The integration of natural language processing techniques with KDD and action research principles provides a powerful framework for transforming unstructured patient feedback into actionable insights for health care improvement. This approach enables health care organizations to understand the complex patterns and drivers of patient experience, identify targeted improvement opportunities, and implement evidence-based initiatives that enhance care quality and patient-centeredness.
患者反馈已成为衡量医疗质量的关键指标以及组织绩效的关键驱动因素。随着数据量的增长,对非结构化患者反馈进行传统的人工分析面临重大挑战,难以高效提取有意义的模式和可采取行动的见解。

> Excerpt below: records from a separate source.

theorem meets_TrapEntryReturn :
    let u := machine 0 0
    let s := u.inMode .supervisor
    let m := u.inMode .machine
    let off : State := { s with hart := { s.hart with mstatus := s.hart.mstatus ||| 1#64 <<< 22 } }
    let d : State := { u with hart := { u.hart with medeleg := 0xB3FF#64, mideleg := 0x222#64, mip := 0x20#64, mie := 0x20#64 } }
    let i : State := { m with hart := { m.hart with mip := 0x80#64, mie := 0x80#64, mstatus := m.hart.mstatus ||| 8#64 } }
    let busy : State := { u with hart := { u.hart with viq := [entryOf .user] } }
    (m.hart.mode = .machine ∧ u.hart.medeleg.getLsbD 63 = false ∧ u.hart.mode ≠ .machine ∧ d.hart.medeleg.getLsbD 8 = true ∧
      d.hart.mideleg.getLsbD 5 = true) ∧
    (u.hart.hasVectorWork = false ∧ busy.hart.hasVectorWork = true) ∧
    (s.hart.mode = .supervisor ∧ s.hart.mstatus.getLsbD 22 = false ∧ off.hart.mstatus.getLsbD 22 = true) ∧
    (d.hart.run = .running ∧ d.hart.nextInterrupt = some 5 ∧ i.hart.nextInterrupt = some 7 ∧ u.hart.nextInterrupt = none) := by decide +kernel

/-- `vqsave` and `pwrgrant` from S and M mode, `vl` that only reads, a register that does not exist; a fence that waits for pins. -/
theorem meets_ControlRegisterResult :
    let u := machine 0 0
    let s := u.inMode .supervisor
    let m := u.inMode .machine
    let busy : State := { m with hart := { m.hart with viq := [entryOf .machine] } }
    let pinned : State := { m with pins := [⟨0, [0], ⟨m.realmOf m.hart, 9, 5, 0#64, 0, 0⟩, 0#64⟩] }
    let stores := m.withStores
    let locked : State := { stores with locks := [⟨9, 0x180010000 / 64⟩] }
    let ready : State := { m with hart := { m.hart with mip := 0x80#64, mie := 0x80#64 } }
    (csrAllowed u.hart 0x7C0 true = false ∧ csrAllowed m.hart 0x7C0 true = true ∧ csrAllowed u.hart 0xCC0 true = false ∧
      csrAllowed u.hart 0xCC0 false = true ∧ csrExists 0xCFF = false ∧ u.hart.mode.bits < 0x7C0 / 256 % 4 ∧
      csrAllowed m.hart 0xCFF false = false ∧ u.hart.hasVectorWork = false) ∧
    ((List.range 0x1000).any (fun c => csrOrdered c && csrAllowed busy.hart c true) = true ∧ busy.hart.hasVectorWork = true ∧
      csrOrdered 0x340 = false) ∧
    (m.hart.mode = .machine ∧ s.hart.mode = .supervisor ∧ s.hart.mstatus.getLsbD 20 = false ∧ s.hart.mstatus.getLsbD 21 = false ∧
      pinned.pins.any (fun p => fenceDrops (pinned.realmOf pinned.hart) (some 5) none p.entry) = true ∧ m.pins = []) ∧
    (stores.hart.hasVectorWork = false ∧ stores.scalarsFree = true ∧
      locked.hart.ssq.findSome? (entryWait locked) = some .lineLock) ∧
    (ready.hart.mip &&& ready.hart.mie ≠ 0#64 ∧ m.hart.mip &&& m.hart.mie = 0#64) := by decide +kernel

/-! Events of harts. -/

/-- What the effect of an entry does: completes, traps, or waits. -/
def ends (e : VEntry) (s : State) : Option Nat × Bool :=
  match entryEffect e s with
  | .ok _ => (none, true)
  | .error (.trap cause _ _) => (some cause, false)
  | .error (.wait _ _) => (none, false)

/-- A head that is put back to wait for a reason. -/
def waiting (vtype : Nat) (why : WaitReason) : State :=
  let s := machine vtype 5
  { s with hart := { s.hart with viq := [entryOf .user], wait := some why, aldc := some ⟨0, 0, [], none, 0#64, false⟩ } }

/-- An instruction of the window with micro-ops to issue, admitted at a moment. -/
def inWindow (ops age : Nat) : InFlight :=
  { entry := entryOf .user, total := ops, microOps := ops, age := age, slots := 0, ceiling := 4#3, waited := none, satp := 0#64,
    sum := false, arit := [], unit := .valu, uses := ⟨[], [], 0⟩, producers := [], withheld := 0, descs := none }

/-- An instruction of the window with its micro-ops issued and not, behind an older one of another hart of its lanes and alone; a head
that waits and completes, traps, or is behind another that waits for pins. -/
theorem meets_HartEventResult :
    let s := machine 0x12 5
    let two : State := { s with others := [haltedPeer] }
    let window (n : Nat) : State := { s with hart := { s.hart with window := some (inWindow n 5) }, locks := [⟨0, 0⟩] }
    let peer (n age : Nat) : Hart := { s.hart with hid := 1, window := some (inWindow n age), wait := some (.pins 3) }
    let older (n age : Nat) : State := { window 2 with others := [peer n age] }
    let trapping : State := { machine 0x12 5 with hart := { (machine 0x12 5).hart with window := some (inWindow 0 5) } }
    (two.others.any (fun h => h.hid == 1) = true ∧ (1 : Nat) ≠ two.hart.hid ∧ two.others.any (fun h => h.hid == 2) = false) ∧
    haltedPeer.run ≠ .running ∧ s.hart.run = .running ∧
    ((window 0).locks.any (fun l => l.hid == 0) = true ∧ s.locks.any (fun l => l.hid == 0) = false ∧ s.hart.window = none) ∧
    ((older 1 4).others.any (fun h => decide (h.hid / 8 = 0) && decide ((older 1 4).quadsOf h &&& (older 1 4).quadsOf s.hart ≠ 0#4) &&
        h.window.any (fun x => decide (x.age < 5) && decide (x.microOps ≠ 0))) = true ∧
      (older 1 6).others.all (fun h => h.window.all (fun x => !decide (x.age < 5))) = true) ∧
    (∀ r ∈ retries 0, ∃ why ∈ [WaitReason.aldc, .qpop, .qpush, .waitMem 0 0, .waitTime 0], r.2 why = true) ∧
    (waiting 0x12 .aldc).hart.viq = entryOf .user :: [] ∧ (waiting 0x12 .aldc).hart.window = none ∧
    (waiting 0x12 .aldc).hart.aldc.any (fun a => decide (a.earliest ≤ s.time.toNat)) = true ∧
    ((waiting 0x12 (.pins 2)).hart.wait = some (.pins 2) ∧ (older 1 4).others.all (fun h => decide (h.wait = some (.pins 3))) = true) ∧
    (ends (entryOf .user) (windowState (inWindow 0 5) trapping) = (some 1, false) ∧
      deliversToUser trapping (entryOf .user) 1 [] = false ∧
      deliversToUser ((machine 0x12 5).withAreas 0 0x180020000) (entryOf .user) 7 [] = true) ∧
    ends (entryOf .user) (waiting 0x12 (.pins 2)).alone = (some 1, false) ∧ ends (entryOf .user) (waiting 0x02 (.pins 2)).alone = (none, true) := by
  decide +kernel

/-- An instruction of a window behind another whose results it reads, its two micro-ops to issue. -/
def reader : InFlight := { inWindow 2 6 with producers := [5] }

我们试图开发并评估一种综合方法,使用自然语言处理和数据库知识发现(KDD)方法来分析患者反馈数据,旨在识别不同人口群体和护理环境中患者体验的关键模式、主题和差异,并将这些见解转化为医疗服务可采取行动的改进措施。
本研究应用综合的KDD行动研究框架,分析了2023年在新加坡亚历山大医院收集的126,134条患者反馈记录。采用了一套全面的文本挖掘技术,包括情感分析、主题建模、情感检测和基于方面的情感分析,以揭示患者报告体验中的模式。该数据集包括92,578条(73.4%)包含自由文本评论的记录,共有1,568,932个词元,平均评论长度为16.9个单词。使用了多种分析技术来确保研究结果的有效性和可靠性。在整个研究过程中让利益相关者参与,有助于将分析见解转化为实际改进措施。本研究获得了国家医疗集团特定领域审查委员会的伦理审查豁免(编号:NUS - IRB - 2025 - 087E),并获得了对已去识别化的患者反馈数据进行回顾性分析的知情同意豁免。
文本挖掘分析显示,整个反馈语料库的总体情感呈中度积极(平均极性得分:0.42),68.8%(63,685/92,578)的评论被归类为积极,'25.4%(23,515/92,578)为中性,5.8%(5378/92,578)为消极。主题建模确定了10个不同的主题,包括工作人员态度和服务(9443/92,578,10.2%)、医护人员专业素养(9350/92,578,10.1%)、医院环境(9258/92,578,10.0%)和等待时间(9258/92,578,10.0%)。基于方面的情感分析突出显示,护士态度(情感得分:0.65)、工作人员的帮助程度(0.61)和医生的专业知识(0.58)是最积极的方面,而等待时间(-0.42)和计费透明度(-0.28)则是最消极的方面。人口细分显示患者的优先事项存在显著差异,年轻患者(<35岁)对数字可及性和效率的担忧比年长患者多37%,而年长患者更看重面对面互动,比例高出42%。基于这些发现实施有针对性的干预措施带来了可衡量的改善,包括等待时间满意度提高18%、医患沟通评分提高15%以及与计费相关的投诉减少23%。
将自然语言处理技术与KDD和行动研究原则相结合,为将非结构化患者反馈转化为可用于改善医疗服务的可采取行动的见解提供了一个强大的框架。这种方法使医疗保健组织能够理解患者体验的复杂模式和驱动因素,识别有针对性的改进机会,并实施基于证据的举措,以提高护理质量和以患者为中心的程度。